# Summer's Journey To Being Mine



## TripleChrome (Jun 5, 2014)

^^This is Summer, the day I got her after I got home from buying her. Here, I will tell you her story, and give updates on her every day.

July 1st, 2014
Jus a normal day at PetSmart, right? I was jus going in with my parents to get cat food and aquarium salt for my boy Leo. I looked at the bettas, and saw a little female baby betta. The cutest thing ever, but I was saving my money up for a bigger tank for Leo. While we were getting the aquarium salt for Leo, I heard a 5 year old-ish boy say "Oh my god 'it's' so adorable and tiny' to his mom, who said, " No, you are not getting that fish. Bettas are mean and nasty stupid fish". So, the little boy starts walking with his mom, the fish in his hand, turning her cup over and over every five minutes. I told my parents I was going to the restroom, but I only said that because I was going to follow that kid and his mom to get te fish away from him. Finally, he saw that dogs were up for adoption in the back near the dog food. He slammed the betta down on dog food bags. So, naturally, I ran over and picked her up. Because of the kid dumping her over and over, she had only enough water to swim around in, but not a full cup like the water usually is. I ran over and got betta water, got my money out, paid for the betta an the betta water, poured the betta water in the cup and carriered her over to my parents, who were just getting back with the cat food. They said "oh no, not another betta that you paid for", only because I didn't have a tank for her, but I put her in a gallon bowl with a silk plant out of Leo's tank. He had an extra. The betta later became Summer, as picked by my friend between the names Paris, Sydney, Autumn and Summer.

July 2nd, 2014
This day, I went to Walmart and got Summer a one gallon tank, until I can get hr a bigger one. Ever since, she has been living happily in that tank.

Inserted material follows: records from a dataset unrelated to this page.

/-! ### The interface -/

theorem witness_SettingsAreTaken : demo.hostReady ∧ moored.hostReady ∧ moored.mli.device = .unconfigured ∧
    settling.rsc.channel ≠ .onHost ∧ settling.rsc.batch = some ⟨3, some 20000, some 1⟩ ∧ settling.rsc.build = none ∧
    [homeA, homeB].Nodup ∧ ¬ [homeA, homeA].Nodup ∧ [homeA, homeB].all codeOk = true := by decide
theorem witness_SettingsAreTaken_channel : demo.rsc.channel ≠ .onHost ∧ demo.rsc.batch = none ∧ demo.rsc.build = none := by decide
theorem witness_SettingsAreTaken_enable :
    let s := demo.onLink 2 fun k => { k with carrier := true }
    (s.link 2).enabled = false ∧ (s.link 2).state = .absent ∧ (s.link 2).carrier = true ∧ (s.link 1).enabled = true := by decide
theorem witness_StartAndReset : moored.hostReady ∧ moored.mli.device = .unconfigured ∧ moored.tracker.zones ≠ [] ∧
    moored.rge.partners ≠ [] ∧ moored.rtu.activeExists = true ∧ demo.handles.Nodup ∧
    State.reset.tracker.zones = [] := by decide
theorem witness_StartAndReset_complete : resetting.mli.work = some (.resetting 1 none) ∧
    resetting.mli.input.head? = some (.reset (rq ())) ∧ resetting.rtu.closeQueue = [] ∧ resetting.rsc.buffer = [] ∧
    resetting.rsc.op = none := by decide
theorem witness_StartAndReset_stalled : let s := stalled (.resetting 1 (some 2)) (.reset (rq ()))
    s.mli.work = some (.resetting 1 (some 2)) ∧ s.mli.input.head? = some (.reset (rq ())) ∧ s.rsc.op = none := by decide

/-- A full store with a clear in flight, and a record queued. -/
def clearing : State := (fullStore []).onRtu fun u => { u with closeQueue := [record] }

theorem witness_StartAndReset_stalls : clearing.hostReady ∧ clearing.handles.Nodup ∧ clearing.rsc.freeLevel = 0 ∧
    clearing.rsc.buffer = [] ∧ clearing.rsc.job = none ∧ clearing.rtu.closeQueue ≠ [] ∧
    clearing.rtu.waitList.length + clearing.openPeriods = 1 ∧ clearing.rsc.op = some (.clear 0) := by decide +kernel

/-- RESET loses the closure queued and Alice's at once, and the host may be sent CLOSURE-LOST while the clear goes on (R170;
R180, steps 2 and 3). -/
theorem test_reset_stalls : let t := after (.reset (rq ())) clearing
    t.mli.work = some (.resetting 1 (some 2)) ∧ t.rtu.closeQueue = [] ∧ t.rsc.op = some (.clear 0) ∧
      noticeCount t.mli.tx = 1 ∧ (after .resetComplete t).mli.work = some (.resetting 1 (some 2)) := by decide +kernel

/-- A RESET whose last write ends with a record queued behind it and no slot free. -/
def lastWrite (op : MemOp) : State :=
  (((fullStore [⟨record, 5, true⟩]).onRsc fun r => { r with op := some op, lowStands := true, bufferOn := false }).onRtu fun u =>
    { u with closeQueue := [record, record] }).onMli fun m => { m with
      work := some (.resetting 1 none), input := [.reset (rq ())] }

theorem witness_StartAndReset_commit : let s := lastWrite (.write 5)
    s.powered = true ∧ s.mli.work = some (.resetting 1 none) ∧ s.rsc.freeLevel = 0 ∧ s.rsc.op = some (.write 5) ∧
      s.rsc.job = some ⟨record, 5, true⟩ ∧ 5 ∉ s.rsc.candidates ∧ s.rsc.lowStands = true ∧ s.rtu.closeQueue.tail ≠ [] ∧
      s.rsc.buffer = [] := by decide +kernel
theorem witness_StartAndReset_commit_buffered :
    let s := (lastWrite (.write 5)).onRsc fun r => { r with job := some ⟨record, 5, false⟩, buffer := [record], bufferOn := true }
    s.rsc.freeLevel = 0 ∧ s.rsc.buffer.length = 1 ∧ s.rtu.closeQueue ≠ [] := by decide +kernel
theorem freeLevel_of_all_dead (r : Rsc) (h : r.dead = List.range Limits.slots) : r.freeLevel = 0 := by
  simp [Rsc.freeLevel, Rsc.capacity, h]
def killed (dead : List Nat) : State := (lastWrite (.mapWrite (.kill 5) false)).onRsc fun r => { r with dead := dead }
theorem killed_full (dead : List Nat) (h : dead = List.range Limits.slots) :
    (killed dead).rsc.nextFree = none ∧ ({ (killed dead).rsc with job := none } : Rsc).freeLevel = 0 ∧
      (killed dead).rsc.lowStands = true ∧ (killed dead).rsc.job = some ⟨record, 5, true⟩ ∧
      (killed dead).rtu.closeQueue ≠ [] ∧ (killed dead).rsc.buffer = [] :=
  ⟨searchFree_of_all_dead _ h _ _ (Nat.mod_lt _ (by decide)), freeLevel_of_all_dead _ h, rfl, rfl, List.cons_ne_nil _ _, rfl⟩
theorem witness_StartAndReset_kill : (killed (List.range Limits.slots)).rsc.nextFree = none ∧
    ({ (killed (List.range Limits.slots)).rsc with job := none } : Rsc).freeLevel = 0 :=
  ⟨(killed_full _ rfl).1, (killed_full _ rfl).2.1⟩
theorem witness_PowerAndScan : demo.rsc.op = none ∧ State.reset.rsc.op = none ∧ State.reset.powered = true ∧
    State.reset.rsc.scanEnded = false ∧ State.reset.rsc.memory = [] ∧ State.reset.rsc.job = none ∧
    (after .powerLoss demo).powered = false := by decide

/-- The written record after a power cycle, before the scan. -/
def cycled : State := after .powerOn (stored.onRsc fun r => { r with op := none })

theorem witness_PowerAndScan_found : cycled.powered = true ∧ cycled.rsc.scanEnded = false ∧ cycled.rsc.job = none ∧
    cycled.rsc.buffer = [] ∧ cycled.rtu.closeQueue = [] ∧ cycled.mli.tx = [] ∧
    cycled.rsc.headerAt [] 5 = .holds 258 ∧ cycled.rsc.headerAt [5] 5 = .unreadable ∧
    cycled.rsc.headerAt [] 32767 = .neverWritten := by decide +kernel
theorem witness_InterfaceMovesFrames : demo.mli.rx = [] ∧ demo.mli.input.length < 4 ∧ demo.hostFree ∧
    demo.mli.hostCts = true ∧ (demo.onMli fun m => { m with tx := [.reply ⟨7, [1]⟩] }).mli.tx = [.reply ⟨7, [1]⟩] ∧
    (after (.shoreCarrierLost 1) demo).mli.tx.length ≠ 0 ∧
    (demo.onMli fun m => { m with rx := [0x7E], gapLeft := 0 }).mli.gapLeft = 0 := by decide

/-- A PORT-LOST notice of port 0, and a state whose transmitter holds it behind another. -/
def lostOnPort (p : Fin 6) : Notice := .portLost p 1 0 100 1
def reporting : State := demo.onMli fun m => { m with tx := [.notice (lostOnPort 1), .notice (lostOnPort 0)], overflow := true }

theorem witness_InterfaceMovesFrames_notices :
    reporting.mli.tx = [TxItem.notice (lostOnPort 1)] ++ .notice (lostOnPort 0) :: [] ∧
    (lostOnPort 0).sameSubject (lostOnPort 0) = true ∧ (lostOnPort 1).sameSubject (lostOnPort 0) = false ∧
    (lostOnPort 1).sameSubject (lostOnPort 2) = false ∧ noticeCount reporting.mli.tx < 64 ∧
    64 ≤ noticeCount (List.replicate 64 (TxItem.notice (lostOnPort 0))) ∧ reporting.hostFree := by decide
theorem witness_InterfaceMovesFrames_wait : resetting.mli.work ≠ none ∧ resetting.mli.input.length < 4 ∧
    4 ≤ (resetting.onMli fun m => { m with input := List.replicate 4 (.start (rq ())) }).mli.input.length ∧
    State.reset.mli.work = none ∧ State.reset.mli.input = [] ∧ State.reset.rsc.scanEnded = false := by decide
theorem witness_InterfaceMovesFrames_requests :
    (Decode.encode (.fix (rq ⟨1500, .good⟩))).map (·.1) = some Kind.fix ∧
    (Decode.encode (.loadZones (rq { newCourse with zones := [] }))).map (·.1) = some Kind.loadZones ∧
    (Decode.encode (.loadPartnersPart (rq ⟨1, [], none⟩))).map (·.1) = some Kind.loadPartners ∧
    (resetting.onMli fun m => { m with work := none }).mli.input = [.reset (rq ())] ∧
    Instr.reset (rq ()) ≠ .fix (rq ⟨1500, .good⟩) ∧ State.reset.hostFree ∧
    lastReply (after (.fix (rq ⟨1500, .good⟩)) State.reset) = replyHeader Kind.fix (some .notReady) false false ∧
    lastReply (after (.loadZones (rq { newCourse with zones := [] })) State.reset)
      = replyHeader Kind.loadZones (some .malformed) false false := by decide
theorem witness_ZoneIsQueried : demo.hostFree ∧ State.reset.hostFree ∧ State.reset.rsc.scanEnded = false := by decide
theorem witness_QueriesChangeNothing : (demo.entryNamed (.byToken 1)).map (·.1) = some 0 ∧
    (demo.entryNamed (.byToken 9)).map (·.1) = none := by decide
theorem witness_RequestsReadBackAsSent : (Instr.fix (rq ⟨1500, .degraded⟩)).wellFormed = true ∧
    Decode.encode (.fix (rq ⟨1500, .degraded⟩)) = some (0x04, 7, [0xDC, 0x05, 0x00, 0x01]) ∧
    record.serial = some 258 := by decide

end Sys2Proof.Tests
end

All the way to today, August 9th, 2014
Summer is still doing perfectly fine. She has seemed to forget about that dreadful day.


----------



## myexplodingcat (Apr 9, 2014)

Aww, poor sweetie. Good thing you picked her up!


----------



## Alaura123 (Jul 4, 2014)

She is a cutie! poor girl is lucky you found her!


----------



## hrutan (Jun 25, 2014)

Ugh, parent fail. I'm glad you were able to take her.


----------